Friday at mid day a few of us did a little judo shooting at anything that  looked like a target and SOS couldn't miss. He was dead-on the money at just about any distance. Good shootin' Steve!!!
Saturday we did it again with a much bigger group and my driver, rapidfire, was absolutely awesome with his little Grizzly recurve. That feller was hitting nearly everything he shot at. I was VERY impressed! No doubt had a hog showed itself to either Steve or Mark it would have had a bad day.

If you missed this hunt you sure missed a great time despite the few kills. My only regret, other than forgetting to get my Blob target when we left, was that I didn't have more time to share more campfires with so many of the others. To all who shared their food, drink, fires, and camaraderie, THANKS!


----------



## Al33 (Jan 14, 2008)

*More pic's*

Chickasawhatchee WMA is the second largest swamp in Georgia (19,000+ acres) and there are plenty of places for the wildlife to go and remain undetected.

Rapidfire and myself on our Saturday evening hunt then Dennis, myself, and Oconee Dan followed by Melvin Edwards and Marie Laveau. Melvin and Marie are flanked by Jeff Roberts on the left and Oconee Dan on the right.


----------



## Al33 (Jan 14, 2008)

*Campfire shots:*

Friday night group followed by Dan Beckwith aka Hatchet Dan because of the many bows he makes with a hatchet.
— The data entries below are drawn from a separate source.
/-- Operand A[m][k] (R227, R230). -/
def elemA (s : State) (base : Nat) (d : List Byte) (m k : Nat) : Fp :=
  let w := fld d 8 4
  let f := opFmt w
  let v := matValue f (matRaw s f (base + opOff w + m * fld d 0xC 4) k)
  if isMx f then scaleBy (byteAt s (base + fld d 0x18 4 + m * ((mK d + 31) / 32) + k / 32)).toNat v else v

/-- Operand B(n, k) (R227, R230). -/
def elemB (s : State) (base : Nat) (d : List Byte) (n k : Nat) : Fp :=
  let w := fld d 0x10 4
  let f := opFmt w
  let a := base + opOff w
  if bit (mFlags d) 2 then matValue f (matRaw s f (a + k * fld d 0x14 4) n)
  else
    let v := matValue f (matRaw s f (a + n * fld d 0x14 4) k)
    if isMx f then scaleBy (byteAt s (base + fld d 0x1C 4 + n * ((mK d + 31) / 32) + k / 32)).toNat v else v

/-! ### Checks (R236) -/

/-- Bytes of an element of OUT, E or BIAS (R235). -/
def outElem (f : Nat) : Nat := if f = 0 then 4 else if f ≤ 2 then 2 else 1

/-- The span of `r` rows of `n` bytes. -/
def rowSpan (off stride r n : Nat) : Nat × Nat := (off, (r - 1) * stride + n)

/-- Bytes of a partial slot (R249). -/
def slotBytes (m n : Nat) : Nat := 32 * ((4 * m * n + 31) / 32)

/-- The span of OUT. -/
def outSpan (d : List Byte) : Nat × Nat :=
  rowSpan (opOff (fld d 0x20 4)) (fld d 0x24 2) (mM d) (mN d * outElem (opFmt (fld d 0x20 4)))

/-- The span of E. -/
def eSpan (d : List Byte) : Nat × Nat :=
  rowSpan (opOff (fld d 0x28 4)) (fld d 0x26 2) (mM d) (mN d * outElem (opFmt (fld d 0x28 4)))

/-- The spans a command reads, E apart (R236, R244). -/
def baseSpans (d : List Byte) : List (Nat × Nat) :=
  let fa := opFmt (fld d 8 4)
  let fb := opFmt (fld d 0x10 4)
  let nblk := (mK d + 31) / 32
  let bt := bit (mFlags d) 2
  (if mMma d then
    [rowSpan (opOff (fld d 8 4)) (fld d 0xC 4) (mM d) (matBytes fa (mK d)),
     if bt then rowSpan (opOff (fld d 0x10 4)) (fld d 0x14 4) (mK d) (matBytes fb (mN d))
     else rowSpan (opOff (fld d 0x10 4)) (fld d 0x14 4) (mN d) (matBytes fb (mK d))] ++
    (if isMx fa then [(fld d 0x18 4, mM d * nblk)] else []) ++ (if isMx fb then [(fld d 0x1C 4, mN d * nblk)] else [])
   else []) ++
  (if mDrains d ∧ bit (mFlags d) 5 then [(opOff (fld d 0x2C 4), mN d * outElem (opFmt (fld d 0x2C 4)))] else [])

/-- The spans a command reads (R236, R244). -/
def readSpans (d : List Byte) : List (Nat × Nat) := baseSpans d ++ (if mDrains d ∧ mEw d ≠ 0 then [eSpan d] else [])

/-- The spans a command writes (R236). -/
def writeSpans (d : List Byte) (opening : Bool) : List (Nat × Nat) :=
  (if mDrains d then [outSpan d] else []) ++
  (if fld d 0x38 4 ≠ 0xFFFFFFFF then [(fld d 0x38 4, 16)] else []) ++
  (if opening ∧ fld d 0x3C 1 ≠ 0 then [(fld d 0x34 4, fld d 0x3C 1 * slotBytes (mM d) (mN d))] else [])

/-- Whether two spans share a byte. -/
def spansMeet (a b : Nat × Nat) : Bool := decide (a.1 < b.1 + b.2) && decide (b.1 < a.1 + a.2)

/-- Whether an operand field of OUT, E or BIAS is out of order. -/
def badField (w top : Nat) : Bool := decide (2 ^ 26 ≤ w) || decide (top < opFmt w) || opOff w % 32 != 0

/-- Whether a stride is out of order for rows of `n` bytes. -/
def badStride (st n : Nat) : Bool := st % 32 != 0 || decide (st < n)

/-- Whether a scale field is out of order. -/
def badScale (f w : Nat) : Bool := if isMx f then w % 32 != 0 else w != 0

/-- Whether OUT coincides exactly with E (R236). -/
def residual (d : List Byte) : Bool :=
  mEw d != 0 && opOff (fld d 0x28 4) == opOff (fld d 0x20 4) && fld d 0x26 2 == fld d 0x24 2 &&
    outElem (opFmt (fld d 0x28 4)) == outElem (opFmt (fld d 0x20 4))

/-- Whether one of the areas meets a partial buffer that begins at `off` with slots for `m` × `n` elements. -/
def meetsParts (areas : List (Nat × Nat)) (off slots m n : Nat) : Bool :=
  slots != 0 && areas.any fun a => spansMeet a (off, slots * slotBytes m n)

/-- Whether one of the areas meets a partial buffer the engine holds: that of the open accumulation, or that of the one whose drain is not
complete. The owner's command with START is held to it like any other (R236, R251; DEDUCED, log 60). -/
def meetsHeld (k : MatSt) (areas : List (Nat × Nat)) : Bool :=
  (k.open_ && meetsParts areas k.partOff k.partSlots k.openM k.openN) ||
    (k.draining.isSome && meetsParts areas k.drainOff k.drainSlots k.drainM k.drainN)

/-- Whether an area written meets an area read. Only OUT may coincide, and only with E: A, B, the scales and BIAS never may (R236). -/
def writesMeetReads (d : List Byte) (rd wr : List (Nat × Nat)) : Bool :=
  (wr.filter fun a => !(mDrains d && a == outSpan d)).any (fun a => rd.any fun b => spansMeet a b) ||
    (mDrains d &&
      ((baseSpans d).any (fun b => spansMeet (outSpan d) b) || (mEw d != 0 && spansMeet (outSpan d) (eSpan d) && !residual d)))

/-- Whether the engine refuses a descriptor, on its present state (R236, R249, R251). -/
def badMat (k : MatSt) (strand : Nat) (d : List Byte) : Bool :=
  let opening := mMma d && (!k.open_ || (k.owner == strand && mStart d))
  let fa := opFmt (fld d 8 4)
  let fb := opFmt (fld d 0x10 4)
  let bt := bit (mFlags d) 2
  let rd := readSpans d
  let wr := writeSpans d opening
  !(fld d 0 1 == 1 || fld d 0 1 == 2) || bit (mFlags d) 7 || !zeroAt d 0x3D 1 ||
    !(decide (1 ≤ mM d ∧ mM d ≤ 64)) || !(decide (1 ≤ mN d ∧ mN d ≤ 64)) ||
    (mMma d && (!(decide (1 ≤ mK d ∧ mK d ≤ 2 ^ 24)) || badField (fld d 8 4) 9 || badField (fld d 0x10 4) 9 ||
      ((fa == 4) != (fb == 4)) || (bt && decide (4 < fb)) || badScale fa (fld d 0x18 4) || badScale fb (fld d 0x1C 4) ||
      badStride (fld d 0xC 4) (matBytes fa (mK d)) ||
      badStride (fld d 0x14 4) (if bt then matBytes fb (mN d) else matBytes fb (mK d)))) ||
    (opening && (decide (64 < fld d 0x3C 1) || fld d 0x34 4 % 32 != 0)) ||
    (mDrains d && (mEw d == 3 || badField (fld d 0x20 4) 4 ||
      badStride (fld d 0x24 2) (mN d * outElem (opFmt (fld d 0x20 4))) ||
      (bit (mFlags d) 5 && badField (fld d 0x2C 4) 2) ||
      (mEw d != 0 && (badField (fld d 0x28 4) 2 || badStride (fld d 0x26 2) (mN d * outElem (opFmt (fld d 0x28 4))))))) ||
    (fld d 0x38 4 != 0xFFFFFFFF && fld d 0x38 4 % 16 != 0) ||
    (rd ++ wr).any (fun a => !inSp a.1 a.2) ||
    wr.zipIdx.any (fun (a, i) => wr.zipIdx.any fun (b, j) => decide (i < j) && spansMeet a b) ||
    writesMeetReads d rd wr || meetsHeld k (rd ++ wr) ||
    (k.open_ && !opening && k.owner == strand && (decide (k.openM < mM d) || decide (k.openN < mN d)))

/-! ### Passes and splits (R231, R248, R250) -/

/-- The passes a command makes, in order: the length of each, and whether the chain is split before it (R231, R248). -/
def passPlan : Nat → Nat → Nat → Nat → Nat → List (Bool × Nat × Nat)
  | 0, _, _, _, _ => []
  | fuel + 1, n, k, terms, passes =>
    if n ≤ k then []
    else
      let full := terms == 2 ^ 20 || passes == 16384
      let terms := if full then 0 else terms
      let passes := if full then 0 else passes
      let len := min (min (64 - k % 64) (n - k)) (2 ^ 20 - terms)
      (full, k, len) :: passPlan fuel n (k + len) (terms + len) (passes + 1)

/-- The plan of a command's passes from the chain counts. -/
def planOf (d : List Byte) (terms passes : Nat) : List (Bool × Nat × Nat) :=
  if mMma d then passPlan (mK d / 64 + mK d / 2 ^ 20 + 4) (mK d) 0 terms passes else []

/-- Splits of a plan (R250). -/
def splitsOf (plan : List (Bool × Nat × Nat)) : Nat := (plan.filter (·.1)).length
Oconee Dan standing and Lydell Vogel sitting then Rusty Thompson squatting and Jeff Roberts standing and Rusty with his son Clay who got an early start on getting some rest. I understand that little Clay had to keep up with Rusty and Chris on some long swamp treks but did it like a man.


----------



## Al33 (Jan 14, 2008)

*My last photo's........*

myself and Clay Patton who I had the pleasure of sharing a Blackbeard Island camp with back in October, followed by three shots of Jeff Holchin from NC who showed us a Chickasawhatchee Sswamp find. This snapping turtle was huge and Jeff showed us just how huge the shell was.


----------



## OconeeDan (Jan 14, 2008)

All I can say was that I had a great time sharing the campfire with some quality people!
I got onto hawgs twice thanks to the guide service of Dennis, but no shots because I got smelt!  One was big enough to put a saddle on.  
A few more pics...





Here is Liddel, Al, Dennis, and Danny




Liddell, Al, Dennis, Jeff, and Rapidfire




SOS




Yours truly, Dan


----------



## John Cooper (Jan 14, 2008)

bout dang time ya'll posted sumpin. and by the way youns that i know shore as heck aint gettin no better lookin.......LOL......great pics guy's sounds like ya'll had a blast.


----------



## SWbowhunter (Jan 14, 2008)

Not to rain on a parade, but I would not keep that skull without a permit. It is an endangered species. Possession of any part is illegal.


----------



## John Cooper (Jan 14, 2008)

all i could find was that the alligator snapping turtle is threatend and not endangered. so i think the guy's are safe.


----------



## Bow Bender (Jan 14, 2008)

Hey that was a great time!  I want to thank Chris for hosting this (again) and making sure everyone had places to hunt.  He has done this for a while now and the hunts have been getting more participation every year.  He's a great host.  A word out to all you who have kids - my 9 year old had an awesome time.  I am so proud that he could be so welcome in camp and be around so many fine role models.  This is a first class group and all were very encouraging to a young man trying to find his mission in life - for that I am very grateful.  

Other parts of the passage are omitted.